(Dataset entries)
------------------------------------------------

-- ==== Sys2Proof/Laws/Exec.lean ====
section
/-! SUPPORT. For every command, the meaning that `exec` gives it: one equation per constructor, so that no proof has to reduce
the dispatch. -/

namespace Sys2Proof.Machine
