/-- Settles O22: each command by its lemma; the way into ERROR by `enterError_down`. -/
theorem queuePairCommands : Obligations.QueuePairCommands := by
  unfold Obligations.QueuePairCommands
  refine ⟨fun s fn n qpn ws q quiet clocks index => ?_, fun s n st c q there => ⟨fun stopped => ?_, fun live set_ => ?_⟩⟩
  · intro f eid peer new ends
    refine ⟨fun h small free sound place domain sends receives room => createQp_ends clocks h small free rfl sound place domain sends receives room,
      fun named there => ⟨destroyQp_ends clocks index named there, queryQp_ends clocks index named there, fun h => ?_⟩⟩
    intro target
    have init := modifyQpInit_ends clocks index named there h
    have ready := modifyQpReady_ends clocks index named there h (eid := eid) (peer := peer) (psn := (wordAt ws 3).toNat % 2 ^ 24)
      (epsn := (wordAt ws 3).toNat / 2 ^ 32 % 2 ^ 24) (eids := bits_from0 ..) (peers := bits_div ..) (first := bits_from0 ..) (expected := bits_div ..)
    have paused := modifyQpPaused_ends clocks index named there h
    refine ⟨fun at_ reset => ?_, fun at_ other => ?_, fun at_ from_ private_ own known => ?_, fun at_ from_ own => ?_, fun at_ from_ own => ?_,
      fun at_ from_ private_ own unknown => ?_, fun at_ from_ => ?_, fun at_ from_ => ?_, fun at_ set_ => ?_,
      fun at_ reset => (modifyQpReset_ends clocks index named there h at_).1 reset, fun at_ set_ free r some_ read idle => ?_⟩
    · exact (init at_).trans (by rw [if_pos reset])
    · exact (init at_).trans (by rw [if_neg other])
    · have sole : (!q.shared) = true := private_
      refine (ready at_).trans ?_
      rw [if_neg (by rw [from_]; decide), if_neg (by rw [Option.isNone_iff_eq_none]; exact own),
        if_neg (by rw [Option.isNone_iff_eq_none]; exact fun bad => known bad.2.2), if_pos ⟨from_, sole⟩]
      rfl
    · refine (ready at_).trans ?_
      rw [if_neg (by rw [from_]; decide), if_neg (by rw [Option.isNone_iff_eq_none]; exact own), if_neg (by rw [from_]; exact fun bad => nomatch bad.1),
        if_neg (by rw [from_]; exact fun bad => nomatch bad.1)]
    · refine (ready at_).trans ?_
      rw [if_neg (by rcases from_ with h | h <;> rw [h] <;> decide), if_pos (Option.isNone_iff_eq_none.2 own)]
    · refine (ready at_).trans ?_
      rw [if_neg (by rw [from_]; decide), if_neg (by rw [Option.isNone_iff_eq_none]; exact own),
        if_pos ⟨from_, private_, Option.isNone_iff_eq_none.2 unknown⟩]
    · exact (paused at_).trans (by rw [if_neg (by rw [from_]; decide), if_pos from_])
    · exact (paused at_).trans (by rw [if_neg (by rw [from_]; decide), if_neg (by rw [from_]; decide)])
    · exact (modifyQpError_ends clocks index named there h at_).trans (by rw [if_neg set_])
    · exact (modifyQpReset_ends clocks index named there h at_).2 set_ (by simpa using free) rfl some_ (by simpa using read) idle
  · rw [State.enterError, there]
    exact if_pos stopped
  · obtain ⟨⟨r, there', down⟩, event⟩ := enterError_down s n st c there live set_
    exact ⟨r, there', down.st, down.shaped, down.fins, down.waits, down.conns, event⟩

end Sys2Proof.Machine

/-! PROOFS. The timers of request packets (R69, R70, R76, R134, R135, R140). -/

namespace Sys2Proof.Machine

section
variable {s : State} {n eid qpn psn : Nat} (clocks : s.clocks)
include clocks

section
variable {t : Track} (tracked : s.track n (connKey eid qpn) psn = some t)
include tracked

/-- A retransmit timer that expires fails its request after the last retry, and sends the packet again before. -/
theorem retransmitTimeout_ends {x : Qp} (there : s.qp n = some x) (timer : t.timer = true) (hold : t.hold = .none) :
    (s.rd Reg.TPT_RETX_MAX_RETRIES ≤ t.retries →
      exec (.retransmitTimeout n eid qpn psn) s = .next (settle (s.failTrack n t 0x0A false 0)))
    ∧ (t.retries < s.rd Reg.TPT_RETX_MAX_RETRIES → ∀ {u : State}, s.resend n (connKey eid qpn) psn = (u, true) →
      exec (.retransmitTimeout n eid qpn psn) s = .next (settle ((u.modTrack n (connKey eid qpn) psn fun y =>
        { y with retries := t.retries + 1, intervalUs := 2 * t.intervalUs }).count 0x1D0 0 1 x.owner))) := by
  have found : ((s.qp n).bind fun x => (s.track n (connKey eid qpn) psn).map fun t => (x, t)) = some (x, t) := by
    rw [there, Option.bind_some, tracked]
    rfl
  have runs : ¬((!t.timer) = true ∨ t.hold ≠ .none) := by
    rw [timer]
    exact not_or.2 ⟨by decide, not_not.2 hold⟩
  rw [exec_retransmitTimeout, execRetransmitTimeout, s.clocked_runs clocks]
  dsimp only
  rw [found]
  dsimp only
  rw [if_neg runs]
  refine ⟨fun last => if_pos last, fun more u sent => ?_⟩
  rw [if_neg (Nat.not_le.2 more), sent]
  rfl

/-- A packet that is held for a STATE_MISS goes again when its hint has passed. -/
theorem stateMissHintExpiry_ends {u : State} (hold : t.hold = .stateMiss) (sent : s.resend n (connKey eid qpn) psn = (u, true)) :
    exec (.stateMissHintExpiry n eid qpn psn) s = .next (settle (u.modTrack n (connKey eid qpn) psn ({ · with hold := .none }))) := by
  rw [exec_stateMissHintExpiry, execStateMissHintExpiry, s.clocked_runs clocks]
  dsimp only
  rw [tracked]
  dsimp only
  rw [if_pos hold, State.resendHeld, sent]
  rfl

theorem stateMissDeadline_ends (since : t.missSince = true) :
    exec (.stateMissDeadline n eid qpn psn) s = .next (settle (s.failTrack n t 0x0A false 1)) := by
  rw [exec_stateMissDeadline, execStateMissDeadline, s.clocked_runs clocks, tracked]
  exact if_pos since

theorem receiverFullDeadline_ends (since : t.fullSince = true) (limit : s.on Reg.MCH_RETRY_FULL_DEADLINE_MS = true) :
    exec (.receiverFullDeadline n eid qpn psn) s = .next (settle (s.failTrack n t 0x0A false 2)) := by
  rw [exec_receiverFullDeadline, execReceiverFullDeadline, s.clocked_runs clocks, tracked]
  exact if_pos ⟨since, bne_iff_ne.1 limit⟩

end

theorem fullHintExpiry_ends {x : Qp} {c : Conn} (there : s.qp n = some x) (conn : mget x.conns (connKey eid qpn) = some c) :
    exec (.fullHintExpiry n eid qpn) s
      = .next (settle ((c.track.filter fun y => y.hold == .full).foldl (fun s y => s.resendHeld n (connKey eid qpn) y.psn) s)) := by
  rw [exec_fullHintExpiry, execFullHintExpiry, s.clocked_runs clocks]
  dsimp only
  rw [there, Option.bind_some, conn]
  rfl

theorem rndvWaitExpiry_ends {x : Qp} {d : Desc} (there : s.qp n = some x) (sole : x.sq = [d]) (rts : d.rtsPsn = some psn) (waits : d.rndvWait = true)
    (sent : d.st = .sent) (conn : x.connOf d = connKey eid qpn) (limit : s.on Reg.MCH_RETRY_RNDV_WAIT_MS = true) :
    exec (.rndvWaitExpiry n eid qpn psn) s = .next (settle (s.failDesc n d.id 0x0A false 3)) := by
  have found : (x.sq.find? fun d => d.rtsPsn == some psn && d.rndvWait && d.st == .sent && x.connOf d == connKey eid qpn) = some d := by
    rw [sole]
    exact List.find?_cons_of_pos (by simp [rts, waits, sent, conn])
  rw [exec_rndvWaitExpiry, execRndvWaitExpiry, s.clocked_runs clocks, there]
  dsimp only
  rw [found]
  exact if_pos (bne_iff_ne.1 limit)

end

/-- Settles O30: each timer by its lemma. -/
theorem requestTimers : Obligations.RequestTimers := by
  unfold Obligations.RequestTimers
  intro s n eid qpn psn x c t d u clocks there k tracked
  refine ⟨fun timer hold => ?_, stateMissHintExpiry_ends clocks tracked, stateMissDeadline_ends clocks tracked, fullHintExpiry_ends clocks there,
    receiverFullDeadline_ends clocks tracked, rndvWaitExpiry_ends clocks there⟩
  obtain ⟨last, more⟩ := retransmitTimeout_ends clocks tracked there timer hold
  exact ⟨last, fun few => more few⟩

end Sys2Proof.Machine

/-! PROOFS. Send processing goes on: the shaper, and per-peer states (R61, R62, R73, R290). -/

namespace Sys2Proof.Machine

section
variable {s : State} {fn i n k psn : Nat} {x : Qp} {d : Desc} (clocks : s.clocks) (named : s.qpnOf fn i = some n)
include clocks named

theorem sendPacketBuild_steps : exec (.sendPacketBuild fn i) s = .next (settle (s.sendStep n)) := by
  rw [exec_sendPacketBuild, execSendPacketBuild, s.clocked_runs clocks, named]
  rfl

section
variable (there : s.qp n = some x)
include there

omit clocks in
/-- An index names its queue pair. -/
theorem named_qp : ((s.qpnOf fn i).bind fun n => (s.qp n).map fun x => (n, x)) = some (n, x) := by
  rw [named, Option.bind_some, there]
  rfl

/-- A packet that waits at the shaper goes once the bucket, refilled, holds its length. -/
theorem shaperRelease_ends {b : List Byte} {t : Track} {bucket : Bucket} {len : Nat} (shaped : x.shaped = some (k, psn, b))
    (tracked : s.track n k psn = some t) (filled : x.shaper.refill s.time = bucket) (rate : bucket.rate ≠ 0)
    (size : 16 + wtSize t.hdr.ext + b.length = len) :
    (len ≤ bucket.tokens → exec (.shaperRelease fn i) s
      = .next (settle ((s.setQp n { x with shaper := { bucket with tokens := bucket.tokens - len }, shaped := none }).launch n k psn b)))
    ∧ (bucket.tokens < len → exec (.shaperRelease fn i) s = .next (s.setQp n { x with shaper := bucket })) := by
  rw [exec_shaperRelease, execShaperRelease, s.clocked_runs clocks, named_qp named there]
  dsimp only
  rw [shaped]
  dsimp only
  rw [tracked]
  dsimp only
  rw [filled, size, if_neg rate]
  exact ⟨fun fits => if_pos fits, fun long => if_neg (Nat.not_le.2 long)⟩

theorem peerStateFreed_ends (waits : x.waitsForPeer = some d) : exec (.peerStateFreed fn i) s = .next (settle ((s.needPeer n d).peerWait n)) := by
  rw [exec_peerStateFreed, execPeerStateFreed, s.clocked_runs clocks, named_qp named there]
  dsimp only
  rw [waits]
  rfl

theorem contextWaitDeadline_ends (waits : x.waitsForPeer = some d) (exhausted : x.exhausted = some d.id) :
    exec (.contextWaitDeadline fn i) s = .next (settle (s.failDesc n d.id 0x13)) := by
  rw [exec_contextWaitDeadline, execContextWaitDeadline, s.clocked_runs clocks, named_qp named there]
  dsimp only
  rw [waits]
  exact if_pos exhausted

end
end

/-- A per-peer state that is idle is reclaimed. -/
theorem seStateIdleExpiry_ends {s : State} {n eid qpn : Nat} {x : Qp} {c : Conn} (clocks : s.clocks) (there : s.qp n = some x)
    (conn : mget x.conns (connKey eid qpn) = some c) (shared : x.shared = true) (quiet : c.track = []) (placed : c.unplaced = [])
    (waits : mget x.waits (connKey eid qpn) = none) (granted : ∀ g ∈ s.tp.granted, g.qpn = n → g.conn ≠ connKey eid qpn) :
    exec (.seStateIdleExpiry n eid qpn) s
      = .next ((s.setQp n ({ x with conns := mdel x.conns (connKey eid qpn) } : Qp).unlatched).dropResults n (some (connKey eid qpn))) := by
  have found : ((s.qp n).bind fun x => (mget x.conns (connKey eid qpn)).map fun c => (x, c)) = some (x, c) := by
    rw [there, Option.bind_some, conn]
    rfl
  have free : (s.tp.granted.any fun g => g.qpn == n && g.conn == connKey eid qpn) = false := by
    rw [List.any_eq_false]
    intro g mem same
    obtain ⟨mine, here⟩ := (Bool.and_eq_true ..).mp same
    exact granted g mem (beq_iff_eq.1 mine) (beq_iff_eq.1 here)
  have idle : x.shared = true ∧ c.track.isEmpty = true ∧ c.unplaced.isEmpty = true ∧ (mget x.waits (connKey eid qpn)).isNone = true
      ∧ (!s.tp.granted.any fun g => g.qpn == n && g.conn == connKey eid qpn) = true := by
    rw [quiet, placed, waits, free]
    exact ⟨shared, rfl, rfl, rfl, rfl⟩
  rw [exec_seStateIdleExpiry, execSeStateIdleExpiry, s.clocked_runs clocks]
  dsimp only
  rw [found]
  exact if_pos idle

/-! ### Per-peer states -/

section
variable {s : State} {n : Nat} {q : Qp} {d : Desc} (there : s.qp n = some q)
include there

theorem needPeer_full (full : s.poolSize ≤ s.poolUsed) : s.needPeer n d = s := by
  rw [State.needPeer, there]
  exact if_neg fun h => absurd h.2 (Nat.not_lt.2 full)

/-- A descriptor that begins to wait for a per-peer state is marked, and its event is written. -/
theorem peerWait_marks (waits : q.waitsForPeer = some d) (first : q.exhausted ≠ some d.id) (live : q.st ≠ .error) :
    s.peerWait n = (s.setQp n { q with exhausted := some d.id }).qevent q.fn 4 0x13 q.idx := by
  rw [State.peerWait, there]
  dsimp only
  rw [waits]
  exact if_neg (not_or.2 ⟨first, live⟩)
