-- ==== Sys2Proof/Decode.lean ====
section
/-! DEFINITION. The classifier and the decoder from bytes to instructions, total on any bytes; the encoder, written
from the same formats of 30_encoding.md; and the opcode table as data. -/

namespace Sys2Proof

open Sys2Proof.Machine

/-- The five shapes and `NoShape` (R44, R61). -/
inductive Shape where
  | rmReg
  | immReg
  | immMem
  | memAcc
  | accMem
  | noShape
  deriving DecidableEq, Repr

/-- The operand side of a ModRM instruction: the case of `mod` and `rm` as the opcode table splits it, with the bytes
that follow the ModRM byte (R70 to R74). -/
inductive RmForm where
  | baseLow (rm : Code)
  | baseMid (rm : Code)
  | baseBx
  | direct (addr : U16)
  | disp8 (rm : Code) (disp : Byte)
  | disp16 (rm : Code) (disp : U16)
  | register (rm : Code)
  deriving DecidableEq, Repr

/-- The formats of 30_encoding.md section 4 (R46 to R49, R55), with their fields. -/
inductive Format where
  | rmReg (d w : Bool) (reg : Code) (form : RmForm)
  | immReg8 (reg : Code) (imm : Byte)
  | immReg16 (reg : Code) (imm : U16)
  | immMem8 (ign : Code) (form : RmForm) (imm : Byte)
  | immMem16 (ign : Code) (form : RmForm) (imm : U16)
  | memAcc (w : Bool) (addr : U16)
  | accMem (w : Bool) (addr : U16)
  | noShape (lead : Byte)
  deriving DecidableEq, Repr

/-- What the decoder finds at an instruction boundary: an instruction with the bytes after it, the end of the stream,
or a recognized leading byte whose follow-on bytes ran out. -/
inductive DecodeResult where
  | instr (i : Instr) (rest : List Byte)
  | endOfStream
  | truncated (lead : Byte)
  deriving DecidableEq, Repr

/-- `classify(lead)` (R61). -/
def classify (lead : Byte) : Shape :=
  if lead.extractLsb' 2 6 = 0b100010#6 then .rmReg
  else if lead.extractLsb' 4 4 = 0b1011#4 then .immReg
  else if lead.extractLsb' 1 7 = 0b1100011#7 then .immMem
  else if lead.extractLsb' 1 7 = 0b1010000#7 then .memAcc
  else if lead.extractLsb' 1 7 = 0b1010001#7 then .accMem
  else .noShape

/-- One inline byte, if there is one (R79). -/
def take8 (bs : List Byte) : Option (Byte × List Byte) :=
  match bs with
  | b :: rest => some (b, rest)
  | [] => none

/-- One inline 16-bit value, low byte first, if both bytes are there (R80). -/
def take16 (bs : List Byte) : Option (U16 × List Byte) :=
  match bs with
  | lo :: hi :: rest => some (le16 lo hi, rest)
  | [_] => none
  | [] => none

/-- The operand side for `mod` and `rm`, with its displacement or address bytes (R46, R75). -/
def takeForm (mod : BitVec 2) (rm : Code) (bs : List Byte) : Option (RmForm × List Byte) :=
  if mod = 3 then some (.register rm, bs)
  else if mod = 1 then (take8 bs).map fun p => (.disp8 rm p.1, p.2)
  else if mod = 2 then (take16 bs).map fun p => (.disp16 rm p.1, p.2)
  else if rm = 6 then (take16 bs).map fun p => (.direct p.1, p.2)
  else if rm = 7 then some (.baseBx, bs)
  else if rm ≤ 3 then some (.baseLow rm, bs)
  else some (.baseMid rm, bs)

/-- The format that starts with `lead`, from the bytes after it; nothing where they run out (R46 to R49). -/
def parse (lead : Byte) (bs : List Byte) : Option (Format × List Byte) :=
  match classify lead with
  | .rmReg =>
    (take8 bs).bind fun m =>
    (takeForm (modOf m.1) (rmOf m.1) m.2).map fun f =>
      (.rmReg (dBit lead) (wBit lead) (regOf m.1) f.1, f.2)
  | .immReg =>
    if wBitImmReg lead then (take16 bs).map fun v => (.immReg16 (leadReg lead) v.1, v.2)
    else (take8 bs).map fun v => (.immReg8 (leadReg lead) v.1, v.2)
  | .immMem =>
    (take8 bs).bind fun m =>
    (takeForm (modOf m.1) (rmOf m.1) m.2).bind fun f =>
      if wBit lead then (take16 f.2).map fun v => (.immMem16 (regOf m.1) f.1 v.1, v.2)
      else (take8 f.2).map fun v => (.immMem8 (regOf m.1) f.1 v.1, v.2)
  | .memAcc => (take16 bs).map fun a => (.memAcc (wBit lead) a.1, a.2)
  | .accMem => (take16 bs).map fun a => (.accMem (wBit lead) a.1, a.2)
  | .noShape => some (.noShape lead, bs)

/-- The row of an IMM_REG instruction, by its register code (R44). -/
def ofImmReg8 (reg : Code) (imm : Byte) : Instr :=
  if reg = 0 then .movB0 imm
  else if reg = 1 then .movB1 imm
  else if reg = 2 then .movB2 imm
  else if reg = 3 then .movB3 imm
  else if reg = 4 then .movB4 imm
  else if reg = 5 then .movB5 imm
  else if reg = 6 then .movB6 imm
  else .movB7 imm

/-- The row of an IMM_REG instruction, by its register code (R44). -/
def ofImmReg16 (reg : Code) (imm : U16) : Instr :=
  if reg = 0 then .movB8 imm
  else if reg = 1 then .movB9 imm
  else if reg = 2 then .movBA imm
  else if reg = 3 then .movBB imm
  else if reg = 4 then .movBC imm
  else if reg = 5 then .movBD imm
  else if reg = 6 then .movBE imm
  else .movBF imm

/-- The row of an unrecognized leading byte: the aligned blocks of R55. -/
def ofNoShape (lead : Byte) : Instr :=
  if lead &&& 0x80 = 0x00 then .unrecognized00to7F lead
  else if lead &&& 0xF8 = 0x80 then .unrecognized80to87 lead
  else if lead &&& 0xFC = 0x8C then .unrecognized8Cto8F lead
  else if lead &&& 0xF0 = 0x90 then .unrecognized90to9F lead
  else if lead &&& 0xFC = 0xA4 then .unrecognizedA4toA7 lead
  else if lead &&& 0xF8 = 0xA8 then .unrecognizedA8toAF lead
  else if lead &&& 0xFC = 0xC0 then .unrecognizedC0toC3 lead
  else if lead &&& 0xFE = 0xC4 then .unrecognizedC4toC5 lead
  else if lead &&& 0xF8 = 0xC8 then .unrecognizedC8toCF lead
  else if lead &&& 0xF0 = 0xD0 then .unrecognizedD0toDF lead
  else .unrecognizedE0toFF lead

------------------------------------------------

» **Task directions**
Return each line from the records that includes the word "lemma".

» **Result of the exercise**
/-- Settles O22: each command by its lemma; the way into ERROR by `enterError_down`. -/
/-- Settles O30: each timer by its lemma. -/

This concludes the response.